The season unraveled in the final month, as the Jets lost four of their last five games, costing coach Eric Mangini his job. Favre played hurt (a torn biceps tendon), but the organization covered it up, resulting in $125,000 in fines for failing to disclose an injury. — ESPN
Same Old Jets. And that concluded Favre’s only season in New York. Players enjoyed their interactions with him, mostly.
"He changed the atmosphere in the building," [Jets guard Damien] Woody said. "Favre made it fun to come to work." — ESPN
But not everyone in the organization shared that sentiment. While I was dreaming something amazing would happen with the Jets, Favre was busy allegedly (lol) sending Nokia-grade dick pics to a team staffer. And texting team masseuses that he was “lonely” and did they wanna meet up?
Meanwhile, in Green Bay, Rodgers remained marginally eccentric, but approachable.

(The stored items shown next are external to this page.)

-- ==== Sys2Proof/Safety.lean ====
section
/-! DEFINITION. The terms claims are stated in: the queue as a list (10_state.md R34), the invariants (R33, R42), and
the register map as the table of 30_encoding.md R74, written from that table and not from the meanings, with which the
meanings "must agree"; addresses and bit positions are the names of Machine/Map.lean (00_scope.md R8). -/

namespace Sys2Proof.Machine

/-- `contents(q)`, oldest first (10_state.md R34). -/
def Queue.contents (q : Queue) : List Timestamp :=
  (List.range q.size).map fun i => q.buf[(q.tail.val + i) % Config.capacity]'(Nat.mod_lt _ (by decide))

/-- `full == 1` implies `head == tail` (R33 item 2); the ranges of item 1 are in the types. -/
abbrev Queue.Wf (q : Queue) : Prop := q.full = true → q.head = q.tail

/-- Both queues keep R33 (R42 item 1). -/
abbrev Block.Wf (b : Block) : Prop := b.queueP.Wf ∧ b.queueC.Wf

/-- What every step keeps: the queue invariants (R42 item 1); nothing is left in service when requests are atomic
(20_memory.md R58); what is left in service lies in the map, whose range was checked before the first byte (R59); a
rejected request shows no data and is not in service (60_exceptions.md R192); a response and what is still to be served
never exceed the map (20_memory.md R56). -/
abbrev State.Inv (s : State) : Prop :=
  s.blk.Wf ∧ (s.xactAtomic = true → s.serving = []) ∧ (∀ b ∈ s.serving, b.addr.toNat < Config.mapSize) ∧
    (s.rspErr = Config.errRange → s.rspData = [] ∧ s.serving = []) ∧
    s.rspData.length + s.serving.length ≤ Config.mapSize

/-- A bit of a read byte: `2 ^ n` if the flag is 1. -/
def flagAt (f : Bool) (n : Nat) : Nat := if f then 2 ^ n else 0

/-- Byte `j` of a number, least significant first (20_memory.md R53). -/
def natByte (w j : Nat) : Byte := BitVec.ofNat 8 (w / 256 ^ j % 256)

/-- The read value column of 30_encoding.md R74, address by address; `none` for a byte of a view of an empty queue,
which has no value (41_bus_read.md R116), and outside the map. -/
def Block.mapByte (b : Block) (a : Nat) : Option Byte :=
  let view (l : List Timestamp) (newest : Bool) (j : Nat) : Option Byte :=
    (if newest then l.getLast? else l.head?).map fun w => natByte w.toNat j
  let queueByte (q : Queue) : Byte :=
    BitVec.ofNat 8 (flagAt (q.size == Config.capacity) Map.isFullBit + flagAt (q.size == 0) Map.isEmptyBit)
  if a = Map.buttonStatus then
    some (BitVec.ofNat 8 (flagAt b.isPressed Map.isPressedBit + flagAt b.hasBeenClicked Map.hasBeenClickedBit))
  else if Map.covers Map.buttonDebounceTime Map.halfWidth a then some (natByte b.debounce.toNat (a - Map.buttonDebounceTime))
  else if a = Map.interruptConfig then
    some (BitVec.ofNat 8 (flagAt b.pressedEnable Map.pressedEnableBit +
      flagAt b.clickedEnable Map.clickedEnableBit + flagAt b.status Map.statusBit))
  else if a = Map.pressedQueueStatus then some (queueByte b.queueP)
  else if Map.covers Map.pressedQueueFront Map.viewWidth a then view b.queueP.contents true (a - Map.pressedQueueFront)
  else if Map.covers Map.pressedQueueBack Map.viewWidth a then view b.queueP.contents false (a - Map.pressedQueueBack)
  else if a = Map.clickedQueueStatus then some (queueByte b.queueC)
  else if Map.covers Map.clickedQueueFront Map.viewWidth a then view b.queueC.contents true (a - Map.clickedQueueFront)
  else if Map.covers Map.clickedQueueBack Map.viewWidth a then view b.queueC.contents false (a - Map.clickedQueueBack)
  else if a = Map.ledBrightness then some b.ledBrightness
  else if a = Map.ledPulseGranularity then some b.ledPulseGranularity
  else if Map.covers Map.ledPulseCycleTime Map.halfWidth a then some (natByte b.ledPulseCycleTime.toNat (a - Map.ledPulseCycleTime))
  else if Map.covers Map.ledPulseOffTime Map.halfWidth a then some (natByte b.ledPulseOffTime.toNat (a - Map.ledPulseOffTime))
  else if a = Map.i2cAddress then some b.i2cAddress
  else if a = Map.id then some Config.deviceId
  else if a = Map.firmwareMinor then some Config.fwMinor
  else if a = Map.firmwareMajor then some Config.fwMajor
  else none

/-- Whether bit `n` of a written byte is 1, by its weight (00_scope.md R10). -/
def bitOf (v : Byte) (n : Nat) : Bool := v.toNat / 2 ^ n % 2 == 1

/-- A 16-bit cell with byte `j` replaced (20_memory.md R54). -/
def storeByte (w : Half) (j : Nat) (v : Byte) : Half :=
  if j = 0 then BitVec.ofNat 16 (w.toNat / 256 * 256 + v.toNat)
  else BitVec.ofNat 16 (v.toNat * 256 + w.toNat % 256)

/-- The last column of 30_encoding.md R74: what a byte written at `a` does to the block. -/
def Block.mapWrite (b : Block) (a : Nat) (v : Byte) : Block :=
  if a = Map.buttonStatus then { b with hasBeenClicked := b.hasBeenClicked && bitOf v Map.hasBeenClickedBit }
  else if Map.covers Map.buttonDebounceTime Map.halfWidth a then
    { b with debounce := storeByte b.debounce (a - Map.buttonDebounceTime) v }
  else if a = Map.interruptConfig then
    { b with pressedEnable := bitOf v Map.pressedEnableBit, clickedEnable := bitOf v Map.clickedEnableBit,
             status := b.status && bitOf v Map.statusBit }
  else if a = Map.pressedQueueStatus then if bitOf v Map.popRequestBit then { b with queueP := b.queueP.pop } else b
  else if a = Map.clickedQueueStatus then if bitOf v Map.popRequestBit then { b with queueC := b.queueC.pop } else b
  else if a = Map.ledBrightness then { b with ledBrightness := v }
  else if a = Map.ledPulseGranularity then { b with ledPulseGranularity := v }
  else if Map.covers Map.ledPulseCycleTime Map.halfWidth a then
    { b with ledPulseCycleTime := storeByte b.ledPulseCycleTime (a - Map.ledPulseCycleTime) v }
  else if Map.covers Map.ledPulseOffTime Map.halfWidth a then
    { b with ledPulseOffTime := storeByte b.ledPulseOffTime (a - Map.ledPulseOffTime) v }
  else if a = Map.i2cAddress then { b with i2cAddress := v }
  else b

/-- The bytes of a WRITE applied in ascending address order (42_bus_write.md R140). -/
def Block.mapWrites : Block → Nat → List Byte → Block
  | b, _, [] => b
  | b, a, v :: vs => (b.mapWrite a v).mapWrites (a + 1) vs

/-- `push` on the list of entries (40_queue.md R99). -/
def listPush (l : List Timestamp) (t : Timestamp) : List Timestamp :=
  if l.length < Config.capacity then l ++ [t] else l.tail ++ [t]

/-- What one row does to the pressed queue, as a list (R99, R103). -/
def listStepP (i : Instr) (l : List Timestamp) : List Timestamp :=
  match i with
  | .evPress ts => listPush l ts
  | .wrPressedQueueStatus v => if bitOf v Map.popRequestBit then l.tail else l
  | .reset _ => []
  | _ => l

/-- What one row does to the clicked queue, as a list (R99, R103). -/
def listStepC (i : Instr) (l : List Timestamp) : List Timestamp :=
  match i with
  | .evClick ts => listPush l ts
  | .wrClickedQueueStatus v => if bitOf v Map.popRequestBit then l.tail else l
  | .reset _ => []
  | _ => l

/-- The hidden latch of one kind in the two-latch reading (43_events_interrupt.md R176): set by that kind's event when
its enable is 1, cleared by the acknowledge and by reset. -/
def latchStepP (i : Instr) (enable pend : Bool) : Bool :=
  match i with
  | .evPress _ => pend || enable
  | .wrInterruptConfig v => pend && bitOf v Map.statusBit
  | .reset _ => false
  | _ => pend

/-- As `latchStepP`, for the clicked kind. -/
def latchStepC (i : Instr) (enable pend : Bool) : Bool :=
  match i with
  | .evClick _ => pend || enable
  | .wrInterruptConfig v => pend && bitOf v Map.statusBit
  | .reset _ => false
  | _ => pend

/-- A machine in which exactly this is presented and nothing is in service. -/
def State.presenting (s : State) (p : Presentation) : State := { s with inbox := [p], serving := [] }

end Sys2Proof.Machine
end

He even bonded with Bon Iver.
While Favre retired and busied himself with commercials for Copper Fit, endorsing sketchy concussion drugs, and really fucking wanting to use government funds to build a volleyball facility — at any cost — Rodgers affably and effortlessly dove deeper into pop culture.
On the field, Rodgers was the rare QB who follows a HOF QB and succeeds. (Who else is there? Steve Young? I’m done looking shit up.) Rodgers won a Super Bowl. Became a trusted leader of his team. Made fans mostly forget about Favre. But somewhere along the way it all fell apart. Rodgers’ desire for attention for having mindblowing contrarian/conspiracy-laden opinions about being vaccinated for covid, 9/11, and “woke” culture in general mushroomed. It felt like a prank. It made me do this, hours before his injury!
I’ve been trying to find out if Rodgers is ever quoted using the term “sheeple.” I’m still looking. Mainly he became fixated on championing discredited ideas. And just kinda being a killjoy. For every playful weed-pantomime handshake …
Stuff like this happens:
Like Favre, Rodgers’ relationship with the Packers became frayed. Like Favre, Rodgers went to the Jets. (Speaking of which, w/r/t Favre, it’s not hard to believe that a guy who could not retire for years, but hinted at it, holding his entire team hostage, endlessly — would feel entitled to women on the Jets staff. Like what else were they there for?) Like Favre, Rodgers energized his new teammates, and even seemed to earnestly embrace being a mentor. NYC or rather New Jersey seemed to disarm Rodgers. Take his focus off “woke” rage. He and Liev Schreiber seemed to fall in love.
Then, within the span of one possession, Rodgers’ Jets season, and maybe entire tenure, ended. Lol. No it didn’t. We’ll all be monitoring his recovery for twelve more months. We won’t know if he’ll be back next year. And maybe that’s what we deserve.
Packers fans (and maybe Liev Schreiber), appear to have won.
Jets fans, and the rest of us? Not so much.